In the present invention, another type of resin can also be added to the binder resin as required, such as polyurethane, epoxy resin, polyvinyl butyral, modified rosin resin, terpene resin, Phenolic resins, aliphatic or cycloaliphatic hydrocarbon resins, or aromatic petroleum resins.

In the case of mixing two or more resins to constitute the binder resin, it is preferable to mix resins having different molecular weights in an appropriate ratio.

In order to obtain a toner whose storage coefficient G' and loss coefficient G" vary by at most 50% percentage at an elongation between 1% and 50%, the nature of the binder resin constituting the toner is an important factor For this purpose, it is suitable to use a resin with a lower molecular weight, namely: a number average molecular weight of 1,000-50,000, more preferably 2,000-20,000, and a resin with a cross-linking point in its polymer chain A gel resin with a long pitch, a binder resin is not provided. When a resin having the above-mentioned properties is used as a binder resin to produce a toner, the gel resin is separated to obtain a resin having a long branch chains of polymer components to provide a small percentage change.

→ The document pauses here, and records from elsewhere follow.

-- ==== Sys2Proof/Laws/Links.lean ====
section
/-! SUPPORT. What every operation of trim, time, the WELOND link ends and the mirrors keeps (see `Sys2Proof.Laws.Good`): the canonical
form of memory, the command queue, the time, the outputs already given, the programmed keys and the
locked regions. One lemma per operation, cited instead of unfolding it. -/

set_option linter.unusedTactic false
set_option linter.unreachableTactic false

namespace Sys2Proof.Laws

open Sys2Proof Sys2Proof.Machine

/-! ### Trim -/

theorem closeCopy_good {q x1 x2 s} (h : Good q s) : Good q (closeCopy s x1 x2) := by
  unfold closeCopy
  repeat' first
    | with_reducible first
        | assumption | refine Good.of ?_ | refine Good.next ?_ | intro _ | apply Good.foldl
        | refine Good.fst (by assumption) ?_ | refine Good.snd (by assumption) ?_ | refine Good.some ?_
        | exact GoodOpt.none | refine GoodOpt.map ?_ | refine Good.getD ?_ ?_ | refine Good.elim ?_ ?_
        | refine Good.okay ?_ | exact GoodExc.error | apply Good.foldl2 | apply Good.foldl3 | apply Good.foldl1
        | refine Good.left (by assumption) ?_ | refine Good.head (by assumption) ?_
        | refine Good.opt (by assumption) ?_ | refine Good.exc (by assumption) ?_
    | split | dsimp only | (show Kept _ _ _ _ _ _ _ _; dsimp only)

theorem closeDelta_good {q s} (h : Good q s) : Good q (closeDelta s) := by
  unfold closeDelta
  repeat' first
    | with_reducible first
        | assumption | apply faultRunning_good | apply closeCopy_good | apply finishRunning_good | refine Good.of ?_
        | refine Good.next ?_ | intro _ | apply Good.foldl | refine Good.fst (by assumption) ?_
        | refine Good.snd (by assumption) ?_ | refine Good.some ?_ | exact GoodOpt.none | refine GoodOpt.map ?_
        | refine Good.getD ?_ ?_ | refine Good.elim ?_ ?_ | refine Good.okay ?_ | exact GoodExc.error
        | apply Good.foldl2 | apply Good.foldl3 | apply Good.foldl1 | refine Good.left (by assumption) ?_
        | refine Good.head (by assumption) ?_ | refine Good.opt (by assumption) ?_
        | refine Good.exc (by assumption) ?_
    | split | dsimp only | (show Kept _ _ _ _ _ _ _ _; dsimp only)

theorem forceSet_good {q x1 s} (h : Good q s) : Good q (forceSet s x1) := h

theorem putSet_good {q x1 s} (h : Good q s) : Good q (putSet s x1) := by
  unfold putSet
  repeat' first
    | with_reducible first
        | assumption | apply forceSet_good | refine Good.of ?_ | refine Good.next ?_
    | split | (show Kept _ _ _ _ _ _ _ _; dsimp only)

In the case where a polyester resin is used as a main binder resin for a toner containing components formed by separation of the gel resin, the binder resin of the toner is preferably 1,000- Number average molecular weight (Mn) of 50,000, more preferably 1,500-20,000, and weight average molecular weight (Mw) of 3×10 ³ to 2×10 ⁶ , more preferably 4×10 ⁴ to 1.5×10 ⁶ . Whereas, in the case where vinyl resin is used as the main binder resin for a toner containing a component formed from a separation gel resin, the binder resin in the toner is suitably 2,500-50, 000 number average molecular weight (Mn) and 1×10 ⁵ ~1×10 ⁶ weight average molecular weight (Mw).

It is assumed that this is for the following reasons.

That is, in the case where two resins having the same molecular weight but different distances between crosslinks of their polymer chains are separated to form polymer components, the resin with a longer distance between crosslinks provides a polymer with a longer branch length. components. Therefore, when the polymer component is blended into a low-molecular-weight resin to provide a toner, the branch length is considered to have a greater interaction with the low-molecular-weight resin. Due to the presence of this long-branched resin, its entanglement with the low-molecular-weight resin is stronger than that of the short-branched resin. As a result, toners containing this resin mixture reduce the percent change in storage factor G' and loss factor to less than 50% for those elongations at 150°C between 1% and 50%. It is difficult to achieve a percentage of up to 50% when the toner is composed of a linear high molecular weight resin or a closed structure resin mixed with a linear low molecular weight resin by using a high molecular weight polymer with a short distance between crosslinking points Variety. Polyester resins containing long cross-link spacing gel components can be prepared by:

(1) First form a linear polyester or a polyester with a small amount of gel, and then add an alcohol or acid with or more functional groups to cause a polycondensation reaction.

(2) Polyesters with a small amount of gel are formed with alcohols or acids with or more functional groups based on the difference in polycondensation reactivity, linear or nonlinear polyesters and/or alcohols with or more functional groups or Acid is added thereto for further polycondensation.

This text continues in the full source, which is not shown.